Frequently Asked Questions
How often should I wash my hair if I work out most days?
There is no single rule, but many people with natural or textured hair find that washing once a week, with light scalp refreshes in between, keeps sweat build-up in check without over-drying. Your ideal frequency will depend on how intensely you train, how much you sweat and how your scalp responds.
Is sweat bad for natural hair?
Sweat itself is not harmful, but when it dries it can leave behind salts and minerals that may make hair feel rough or dry. Regular, gentle cleansing of the scalp and adequate conditioning of the lengths help prevent this from becoming an issue.

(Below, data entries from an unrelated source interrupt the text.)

@[simp] theorem linkReset_withQueue (domains : Byte) :
    linkReset domains (withQueue q s) = withQueue q (linkReset domains s) := by
  unfold linkReset
  cases domains? domains with
  | none => exact refuse_withQueue _ q s
  | some d =>
    exact congrArg (fun l : Link => { s with link := l }) (replyKept_queue q .ok { s.link with
      cause := .link, domains := d, resets := satInc 65535 s.link.resets, owed := some ⟨d, false⟩ })

/-- A request is served alike whatever waits behind it. -/
theorem serve_withQueue (r : Request) : serve r (withQueue q s) = withQueue q (serve r s) := by
  cases r with
  | podRoster => exact answer_withQueue _ _ q s
  | identify => exact answer_withQueue _ _ q s
  | _ => simp [serve]

end

end Sys2Proof.Machine
end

What’s the best way to protect my hairline while exercising?
Avoid very tight ponytails or braids, use soft, snag-free bands and choose headbands made from smoother fabrics. Applying a small amount of moisturiser or oil to the hairline before training can help minimise friction.
Can I still wear wash-and-go styles if I train frequently?
Yes, but you may need to adapt your routine. Like Allison Feaster, focus on a thorough wash day with strong moisture and hold, then accept that some definition will soften over the week as you work out.
How do I refresh my hair after a workout without starting from scratch?
Many active people lightly mist their hair with water or a diluted leave-in, focus on cleansing or wiping the scalp if necessary and then smooth a small amount of product through the hairline and ends. This can revive curls and coils without repeating your entire routine.
Do protective styles make working out easier?
Protective styles such as twists, plaits or braids often make exercise more manageable because they keep strands contained, reduce tangling and help styles last through multiple training sessions with minimal manipulation.